Legislative staffing is overdue
New Mexico is the only state with an all-volunteer legislature, which severely limits our ability to serve our communities. Now serving in my sixth year as a state representative, nearly everyone who contacts me assumes I have a salary and a full-time staff. I do not. Still, like the rest of my colleagues, I take my responsibility to help my constituents with their needs very seriously.
I generally meet folks in a local coffee shop, rather than in my home where I have a desk in my den for legislative work. As someone who recently retired, I am grateful that my schedule allows ample time to meet with constituents. However, many of my colleagues are working parents, and for them, the strains of being unpaid lawmakers with limited staffing are much greater.
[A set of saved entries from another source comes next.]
/-- The attempt on the bus loses arbitration: it waits for the next bus idle; after a cancellation it ends CANCELLED, and in an
exclusive window it was the only attempt (R425, R426). -/
def State.canLost (s : State) (c : Nat) : State :=
  match s.txBusy c with
  | none => s
  | some k =>
    (if (s.canTx c k).cancel || !s.txOn c k then s.txEnd c k 3 false
      else if (s.canTx c k).excl then s.txEnd c k 2 false
      else s.txBack c k).canIdle c

/-- Queue a transmit timestamp, or drop it (R428). -/
def State.txStamp (s : State) (c k sof : Nat) : State :=
  let l := (s.canC c).ts
  if 16 ≤ l.length then (s.putBit (R.CAN_TXTSOVF c) 0 true).canEv c 5
  else (s.setCan c { s.canC c with ts := l ++ [(k, sof)] }).wr (R.CAN_TXTSCNT c) (l.length + 1)

/-- The frame on the bus completes (R425 to R428). -/
def State.canSent (s : State) (c : Nat) : State :=
  match s.txBusy c with
  | some k =>
    let x := s.canTx c k
    let cfg := s.rd (R.CAN_TXCFG c k)
    let s := ((s.tdcMeasure c (s.txFd c k)).putFld (R.CAN_TXSTAT c k) 11 8 (min 15 x.errs)).incWrap (R.CAN_TXCNT c)
    let s := s.txEnd c k 1 x.cancel
    let s := if nb cfg 15 then s.txStamp c k x.sof else s
    let s := if nb cfg 14 then s.canEv c 2 else s
    (s.canCounters c (s.canTec c - 1) (s.canRec c)).canIdle c
  | none => s

/-- TXTSPOP: remove the oldest timestamp entry (R428). -/
def execTxtspop (dt : Nat) (who : Init) (c : Fin 4) (s : State) : Host.Outcome State Fault Refusal :=
  onMain dt s fun s => s.cmdR who (canPage c.val) 0xC0C fun _ s =>
    match (s.canC c.val).ts with
    | [] => { s with resp := .data 0 }
    | (k, t) :: l =>
      let s := s.setCan c.val { s.canC c.val with ts := l }
      { (s.wr (R.CAN_TXTSCNT c.val) l.length).wr64 (R.CAN_TXTS c.val) t with resp := .data (0x80000000 + k) }

/-- RXQREL: release the oldest entries; QUEUE_MAPPED while a map holds the queue (R421). -/
def execRxqrel (dt : Nat) (who : Init) (c : Fin 4) (v : Word) (s : State) : Host.Outcome State Fault Refusal :=
  onMain dt s fun s => s.cmdW who (canPage c.val) 0xC08 fun n s =>
    let k := nf v.toNat 7 0
    if (s.canC c.val).qmap then s.err (canPage c.val) n 0x0102 (R.CAN_RXQREL c.val)
    else if k = 0 ∨ s.rxqCount c.val < k then s.err (canPage c.val) n eBadValue (R.CAN_RXQREL c.val)
    else s.rxqFree c.val k

/-! ### Wake-up (R430) -/

/-- Does a detection wake a controller with this configuration? -/
def wakes (swake : Bool) (cfg : List Nat) : CanWake → Bool
  | .wup => true
  | .errors => swake
  | .frame id ide dlc data =>
    let wid := cfg.getD 0 0
    let mask := cfg.getD 1 0
    let wc := cfg.getD 2 0
    swake && nb wid 29 == ide && (nf wid 28 0 &&& mask) == (id.toNat &&& mask) &&
      (!nb wc 4 || (nf wc 3 0 == dlc.val && (data.toNat &&& cfg.getD 3 0) != 0))

/-- The wake configuration of a controller. -/
def State.wakeCfg (s : State) (c : Nat) : List Nat :=
  [s.rd (R.CAN_WUFID c), s.rd (R.CAN_WUFMASK c), s.rd (R.CAN_WUFCFG c), s.rd64 (R.CAN_WUFD c)]

/-- The sleeping transceivers as the standby domain keeps them when the main domain goes off. -/
def State.canAsleep (s : State) : List (Nat × Bool × List Nat) :=
  ((List.range 4).filter (fun c => s.canState c == csSleep)).map (fun c => (c, s.bit (R.CAN_CTRL c) 12, s.wakeCfg c))

/-- CAN_WAKE: a sleeping transceiver detects a wake and reports it to Cricket. -/
def execCanWake (dt : Nat) (c : Fin 4) (w : CanWake) (s : State) : Host.Outcome State Fault Refusal :=
  always dt s fun s =>
    if s.sys.on then
      if s.canState c.val = csSleep ∧ wakes (s.bit (R.CAN_CTRL c.val) 12) (s.wakeCfg c.val) w then
        let b := match w with
          | .wup => 0
          | .frame _ _ _ _ => 1
          | .errors => 2
        let s := (s.putBit (R.CAN_WAKESTAT c.val) b true).canEv c.val 7
        if s.sys.down.isSome then { s with sys := { s.sys with wake := true } } else s
      else s
    else if s.sys.sleep && s.sys.canWake.any (fun e => e.1 == c.val && wakes e.2.1 e.2.2 w) then
      { s with sys := { s.sys with wake := true } }
    else s

/-! ### Time-triggered operation (R431 to R436) -/

/-- The matrix length in basic cycles. -/
def State.ttLen (s : State) (c : Nat) : Nat := 2 ^ s.fld (R.CAN_TTCFG c) 2 0

/-- Windows that have ended without a start are withdrawn: S1 each (R432). -/
def State.ttClose (s : State) (c : Nat) (all : Bool) : State :=
  let now := s.ttTime c
  forN 32 (fun k t =>
    let x := t.canTx c k
    match x.win with
    | some e => if x.want && !x.sending && (all || decide (e ≤ now)) then (t.txEnd c k 3 false).ttS1 c else t
    | none => t) s

/-- A new basic cycle begins with mark `m` and cycle count `n`. -/
def State.ttCycle (s : State) (c m n prio : Nat) : State :=
  let s := s.ttClose c true
  let s := s.setTt c { (s.canC c).tt with
    mark := m, watch := m, cycles := (s.canC c).tt.cycles + 1, missed := 0, fired := [] }
  s.wr (R.CAN_TTSTAT c) (n % 64 + prio * 256)

/-- A correct reference: two in a row leave S2, and a whole matrix cycle without an S1 condition leaves S1 (R434). -/
def State.ttGood (s : State) (c n : Nat) : State :=
  let tt := (s.canC c).tt
  (s.setTt c { tt with
    good := tt.good + 1, s1 := tt.s1 && n != 0, low := tt.low && (n != 0 || tt.s1), mid := tt.mid && decide (tt.good < 1) }).ttShow c

/-- The count that the next reference must carry. -/
def State.ttNext (s : State) (c : Nat) : Nat := (s.fld (R.CAN_TTSTAT c) 5 0 + 1) % s.ttLen c

/-- TTWATCH in module-time units. -/
def State.ttWatch (s : State) (c : Nat) : Nat :=
  s.fld (R.CAN_TTWATCH c) 16 0 * (max 1 (s.fld (R.CAN_TTNTU c) 13 0) * 40)

/-- Does time-triggered operation run on controller `c`? -/
def State.ttOn (s : State) (c : Nat) : Bool := s.canTtMode c != 0 && s.canOpen c

/-- The first word of the own reference: TTREFID with bits [2:0] replaced by TTPRIO; an FD frame in TTMODE 2 (R431,
R435). -/
def State.ttOwnId (s : State) (c : Nat) : Nat :=
  let id := s.rd (R.CAN_TTREFID c)
  let fd := s.canTtMode c == 2
  nf id 29 3 * 8 + s.fld (R.CAN_CTRL c) 11 9 + b2n fd * 2 ^ 30 + b2n (fd && nb id 30) * 2 ^ 31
Despite recent claims to the contrary (“Democrats are failing at budget transparency,” My View, Jan. 30) by Rep. Rod Montoya, R-Farmington, efforts to modernize our state Legislature have been underway for nearly two decades with numerous bills and studies to consider increasing staffing, providing salaries to lawmakers and lengthening sessions.
Most recently, a group of women lawmakers have been meeting to help move these efforts forward so New Mexico can better recruit and retain legislators who reflect our state’s diversity and finally bring our Legislature into the 21st century. Numerous nonprofits such as Common Cause have conducted polls regarding these areas of possible modernization and found a majority of New Mexicans have indicated support for all three potential initiatives.
This year, House Bill 2 includes a $6 million appropriation for legislative district staff. Rep. Montoya has claimed this funding “magically appeared out of thin air” — a flippant and inaccurate comment that undermines the work my colleagues and I have been doing for years, as well as the reality that the majority of our constituents want a modernized legislature.
In 2022, Rep. Angelica Rubio, D-Las Cruces, and I allocated funding to the Bureau of Business and Economic Research at the University of New Mexico to study the modernization of the Legislature. Researchers contacted legislative staff members and legislators from all three major political affiliations, Republicans, Democrats and decline to state, regarding their perspectives on modernization initiatives.
Last year, the Legislature built on this study with more in-depth research to develop models of how district offices and staffing could be implemented. The Legislative Council Service, the nonpartisan body that oversees legislative matters, commissioned these studies and proposed recommendations to the Legislative Council, a committee consisting of Republican and Democratic leadership from both the House and the Senate on Oct. 16 in a public meeting.
The budget has clear and explicit guardrails and guidelines on how this funding can and can’t be used — the $6 million can be used for legislative district staff, office space and equipment. It cannot be used for any political or campaign-related activity, despite Montoya’s claims.
New Mexicans deserve a legislature that is equipped to respond to our 21st-century challenges. We have the resources and we have the guardrails in place; there is no better time than the present to deliver on legislative staffing.
Rep. Joy Garratt is a Democrat from Albuquerque representing District 29.